Hyundai Motor Posts a First Net Loss in 8 Years as China Sales Tumble

Hyundai Motor

South Korea’s Hyundai Motor surprised the market on Thursday by posting its first quarterly net loss in eight years since its automobile sales slumped in the key China market.

Hyundai has been grappling with the shortage of attractive models and strong branding in China, it is largest market where the auto industry’s sales contracted for the first time in more than two decades past year due to the Sino-U.S. trade warfare and the phasing out of tax cuts on smaller automobiles.

Hyundai reported a net loss of 129.8 billion won ($114.95 million) for the fourth quarter ended in December compared with the average 784 billion profit estimate of analysts based on I/B/E/S Refinitiv data.

It was the automaker’s first net loss since it altered the accounting system in 2011. And though sales climbed 5% to 25.67 billion gained in the quarter, operating profit dropped 35 percent to 501 billion won.

It was the sixth successive annual net profit drop for Hyundai, which with Kia is the world’s No.5 automaker.

Hyundai blamed weakness in emerging market currencies and increasing investments as well as one-off prices such as corporate taxation for the weak results, but expects profitability to improve this year driven by new models.

It’s not the only automaker afflicted by a slowdown in China, the world’s biggest auto industry. U.S. automaker Ford Motor on Wednesday swung into a net quarterly loss, following submitting plummeting China earnings.

Hyundai’s China sales tumbled 23 percent in the fourth quarter, lagging the wider economy. For the whole year, Hyundai sold 790,000 vehicles at China – lower than its own target of 900,000 and almost flat from its six-year-low of 785,000 in 2017 when Seoul’s diplomatic row with Beijing hurt consumer opinion about Korean goods. Hyundai’s full capacity is 1.65 million vehicles in China.

Its joint venture might have shrunk into a loss in the fourth quarter from a year before, said Esther Yim, an analyst at Samsung Securities.
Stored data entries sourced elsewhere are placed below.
-- ==== Sys2Proof/Machine/Network.lean ====
section
/-! DEFINITION. From a core to a home: messages and their way, the L1s and remote-data caches, and where an access is performed
(spec/04_caches_coherence_network.md R80 to R100; Tables 4.1, 4.3b, 4.7, 13.1). -/

namespace Sys2Proof.Machine

/-! ## Messages -/

/-- Requests of Table 4.5, and those of engines, walkers and services, which enter a miss table or a spill queue (R98). -/
def MsgKind.isRequest : MsgKind → Bool
  | .getS => true
  | .getX => true
  | .upg => true
  | .rdU => true
  | .mwb => true
  | .fa => true
  | .putM => true
  | .putE => true
  | .visit => true
  | _ => false

/-- The message class of R97: 0 requests, 1 forwards and snoops, 2 responses. -/
def MsgKind.channel (k : MsgKind) : Nat :=
  if k.isRequest then 0 else match k with
  | .inv => 1
  | .fwdS => 1
  | .fwdX => 1
  | .fwdD => 1
  | .rcl => 1
  | _ => 2

/-- The owner's evictions. -/
def MsgKind.isPut : MsgKind → Bool
  | .putM => true
  | .putE => true
  | _ => false

/-- A message that carries nothing yet. -/
def Msg.plain (kind : MsgKind) (line src dst mid key : Nat) : Msg :=
  { kind := kind, line := line, src := src, dst := dst, mid := mid, key := key, data := 0, mask := 0, poison := 0,
    hasData := false, excl := false, modified := false, acc := none, tx := false, agent := 0, place := .wire, spot := ⟨4, 0, 7, 0⟩, path := [],
    clk := 0, arr := 0, num := 0 }

/-! ## Sites (R94, R96; Table 1.8) -/

/-- The site of a master: its bay, or the host die. -/
def siteOfMaster (mid : Nat) : Nat × Nat :=
  if mid < 192 then (mid / 48, mid % 48)
  else if mid < 256 then (4, 0)
  else if mid < 448 then ((mid - 256) / 48, (mid - 256) % 48)
  else if mid < 640 then ((mid - 448) / 48, (mid - 448) % 48)
  else if mid < 644 then (mid - 640, 48)
  else (4, 0)

/-- The site of a line's home slice. -/
def State.siteOfHome (s : State) (line : Nat) : Nat × Nat :=
  let sl := s.sliceOf (128 * line)
  if sl < 192 then (sl / 48, sl % 48) else (4, 0)

/-- The site of an owner code (Table 4.4; 254 the home, 255 an engine): a remote-data cache stands at the bridge of its line's half, and
sends the requests of its cores from their bays. -/
def State.siteOf (s : State) (line mid code : Nat) (request : Bool) : Nat × Nat :=
  if code = 254 then s.siteOfHome line
  else if code = 255 then siteOfMaster mid
  else if code < 48 then (classOf (128 * line), code)
  else if code < 52 then (if request && mid < 192 && mid / 48 == code - 48 then siteOfMaster mid else (code - 48, bridge line))
  else (4, 0)

/-- The route table of a router. -/
def State.routes (s : State) (die router : Nat) : List Nat := (s.pkg.routers.getD (50 * die + router) (Router.reset router)).table

/-- A message at the end of its way: a request waits to be admitted (R98), any other is received. -/
def Msg.settled (m : Msg) : Msg := { m with place := if m.path.isEmpty && !m.kind.isRequest then .here else .wire }

/-- Send a message from a site on the way that R96 gives it. -/
def State.postFrom (s : State) (site : Nat × Nat) (m : Msg) : State :=
  let goal := if m.src = m.dst then siteOfMaster m.mid else s.siteOf m.line m.mid m.dst false
  let m := Msg.settled { m with spot := ⟨site.1, site.2, 7, 0⟩, path := pathOf s.routes site goal (some m.line) }
  { s with mem := { s.mem with net := s.mem.net ++ [m] } }

/-- Send a message. -/
def State.post (s : State) (m : Msg) : State := s.postFrom (s.siteOf m.line m.mid m.src m.kind.isRequest) m

/-! ## Links (R97) -/

/-- Do two messages wait in one virtual channel at one input? -/
def Msg.sameQueue (m e : Msg) : Bool := e.place = .wire && e.spot == m.spot && e.kind.channel == m.kind.channel

/-- May the message at a place of the list leave its input: it is the first there, and the channel it goes to has a credit? Responses are
always sunk. -/
def State.mayHop (s : State) (i : Nat) (m : Msg) : Bool :=
  match m.path with
  | [] => false
  | h :: r =>
    m.place = .wire && !((s.mem.net.take i).any m.sameQueue)
      && ((r.isEmpty && m.kind.channel == 2)
        || decide ((s.mem.net.filter (fun e =>
            e.place = .wire && e.spot == h.goal && e.kind.channel == m.kind.channel)).length ≤ Config.channelDepth))

/-- The output port that a message asks for, by die, router and port. -/
def Msg.port (m : Msg) : Nat :=
  match m.path with
  | [] => 0
  | h :: _ => (m.spot.die * 64 + m.spot.router) * 8 + h.port

/-- The number of an input and channel at its router. -/
def Spot.input (p : Spot) : Nat := 4 * p.inp + p.vc

/-- The messages that an output port may grant. -/
def State.askers (s : State) (port : Nat) : List Msg :=
  ((upto s.mem.net.length).zip s.mem.net).filterMap (fun p =>
    if !p.2.path.isEmpty && p.2.port == port && s.mayHop p.1 p.2 then some p.2 else none)

/-- How far an input stands behind the one that a port has granted last: round-robin. -/
def roundRobin (last input : Nat) : Nat := (input + 31 - last) % 32

/-- R97: does the message's output port grant it? Responses go before forwards, and these before requests; inputs of one class in turn. -/
def State.granted (s : State) (i : Nat) (m : Msg) : Bool :=
  let ask := s.askers m.port
  let last := s.mem.grants.getD (4 * m.port + m.kind.channel) 31
  s.mayHop i m && ask.all (fun e => decide (e.kind.channel < m.kind.channel)
    || (e.kind.channel == m.kind.channel && decide (roundRobin last m.spot.input ≤ roundRobin last e.spot.input)))

/-- The fills of a cache's line that are on their way untracked or shared. -/
def State.fillsOut (s : State) (mine : Msg → Bool) (line : Nat) : Nat :=
  let fill (m : Msg) : Bool := m.line == line && mine m && (match m.kind with
    | .getS => true
    | .rdU => true
    | .grant => !m.excl
    | _ => false)
  (s.mem.net.filter fill).length + (s.mem.dir.filter (fun d => match d.2.req with
    | some m => fill m
    | none => false)).length

/-- Fills of a cache's line that are on their way carry bytes that are no longer to be installed there (R86, R87). -/
def State.spoilFills (s : State) (cache line : Nat) (mine : Msg → Bool) : State :=
  { s with mem := { s.mem with
      refill := s.mem.refill.filter (fun p => p != (cache, line)) ++ List.replicate (s.fillsOut mine line) (cache, line) } }

/-- A fill comes whose bytes are not installed. -/
def State.takeSpoilt (s : State) (cache line : Nat) : State :=
  match placeOf (fun p : Nat × Nat => p == (cache, line)) s.mem.refill 0 with
  | some i => { s with mem := { s.mem with refill := dropNth s.mem.refill i } }
  | none => s

/-- Are a cache's next fills of a line spoilt? -/
def State.spoilt (s : State) (cache line : Nat) : Bool := s.mem.refill.contains (cache, line)

/-! ## Miss tables and spill queues (R98 to R100) -/

/-- Entries of a miss table (R98). -/
def missEntries (slice : Nat) : Nat := if slice = 192 then 4096 else 256

/-- Entries of a spill queue (R99): the slice of a compute die has 1 MiB in its stack's reserve, the host L2 4 MiB in its own store, at 64
bytes each. -/
def spillEntries (slice : Nat) : Nat := (if slice = 192 then 4 else 1) * 2 ^ 20 / 64

/-- Is a message a request at a slice, in its miss table or its spill queue? -/
def State.waitsAt (s : State) (slice : Nat) (p : Place) (m : Msg) : Bool :=
  m.kind.isRequest && m.place == p && s.sliceOf (128 * m.line) == slice

/-- The entries of a miss table that are taken: by requests that wait, and by those that a transient state serves (R98). -/
def State.missUsed (s : State) (slice : Nat) : Nat :=
  (s.mem.net.filter (s.waitsAt slice .table)).length
    + (s.mem.dir.filter (fun d => d.2.req.isSome && s.sliceOf (128 * d.1) == slice)).length

/-- The requests in a slice's spill queue. -/
def State.spilledAt (s : State) (slice : Nat) : Nat := (s.mem.net.filter (s.waitsAt slice .spill)).length

/-- May a request enter the miss table: an entry is free, and the spill queue is empty? -/
def State.admits (s : State) (slice : Nat) : Bool := s.missUsed slice < missEntries slice && s.spilledAt slice == 0

/-- A request reaches its slice: it enters the miss table, else the spill queue; where that is full too it stays on the link, whose
credit is not returned (R98, R100). One link brings at most one request in a clock (R94). -/
def State.arriveHome (s : State) (i : Nat) (m : Msg) : State :=
  let slice := s.sliceOf (128 * m.line)
  let enter (p : Place) : State := { s with mem := { s.mem with
    net := setNth s.mem.net i { m with place := p, clk := s.mem.sliceClk, arr := s.mem.arrNext }, arrNext := s.mem.arrNext + 1 } }
  let sameClock (e : Msg) : Bool := (e.place = .table || e.place = .spill) && e.spot == m.spot && e.clk == s.mem.sliceClk
  if (s.mem.net.take i).any m.sameQueue || s.mem.net.any sameClock then s
  else if s.admits slice then enter .table
  else if s.spilledAt slice < spillEntries slice then enter .spill
  else s

/-! ## Caches and owner codes -/

/-- Table 4.4: the owner code under which a cache asks for a line: its bay on the home die, its die's remote-data cache, or
its distaff core. -/
def ownerCode (cache line : Nat) : Nat :=
  if cache < 192 then (if classOf (128 * line) = cache / 48 then cache % 48 else 48 + cache / 48)
  else if cache < 256 then 64 + (cache - 192)
  else 48 + (cache - 256)

/-- Is the line homed on the SIMT core's own die? -/
def onDie (core line : Nat) : Bool := classOf (128 * line) == core / 48

/-- The remote-data cache of a SIMT core's die. -/
def rdcOf (core : Nat) : Nat := 256 + core / 48

/-- Mark a home-die L1 that reads untracked (Table 4.4). -/
def Dir.addCsv (d : Dir) (code : Nat) : Dir := if code < 48 then { d with csv := insertNat d.csv (code / 4) } else d

/-- A SIMT core gets an untracked copy of a line: its home marks a core of its own die (Table 4.4), and the remote-data cache of
another die one of that (R87). -/
def State.noteReader (s : State) (core line : Nat) : State :=
  if onDie core line then s.putDir line ((s.dirOf line).addCsv (core % 48))
  else
    let k := 4 * line + core / 48
    { s with mem := { s.mem with rdcVec := s.mem.rdcVec.put k (insertNat (s.mem.rdcVec.getD k []) (core % 48 / 4)) } }

/-- The cores that those vectors name for a line, which a recall made for migration reaches (R30, R87, R90). -/
def State.readersOf (s : State) (line : Nat) : List Nat :=
  let bays (q : List Nat) (die : Nat) : List Nat := q.flatMap (fun v => (upto 4).map (fun b => 48 * die + 4 * v + b))
  bays (s.dirOf line).csv (classOf (128 * line))
    ++ (upto 4).flatMap (fun die => bays (s.mem.rdcVec.getD (4 * line + die) []) die)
Hyundai earnings will recover this season after bottoming out. But the question is the strength of the recovery, which is anticipated to become weak,” she said.

“I anticipate earnings to miss market forecasts again this season as falling demand and increasing competition makes it difficult for Hyundai to pass along higher prices of vehicles to customers.”

“China demand is expected to be down 5 percent this year, and that I really don’t find a reason why Hyundai would improve earnings and outperform the market this year,” explained Angela Hong, an analyst at Nomura.

Hyundai’s U.S. sales slipped 1 percent this past year, compared to the market’s 0.2 percent fall, together with the automaker’s redesigned Santa Fe SUV failing to live up to its expectations.

The automaker is also bracing for possible U.S. tariffs on vehicle imports and also a U.S. investigation over how it handled a remember over engine defects.

Hyundai and Kia target for a 3 percent earnings growth this year – another tepid rise after they missed their earnings goal for a fourth consecutive year this past year.

Hyundai Motor shares closed 0.8 percent higher on Thursday after falling as much as 3.5 percent following the earnings announcement.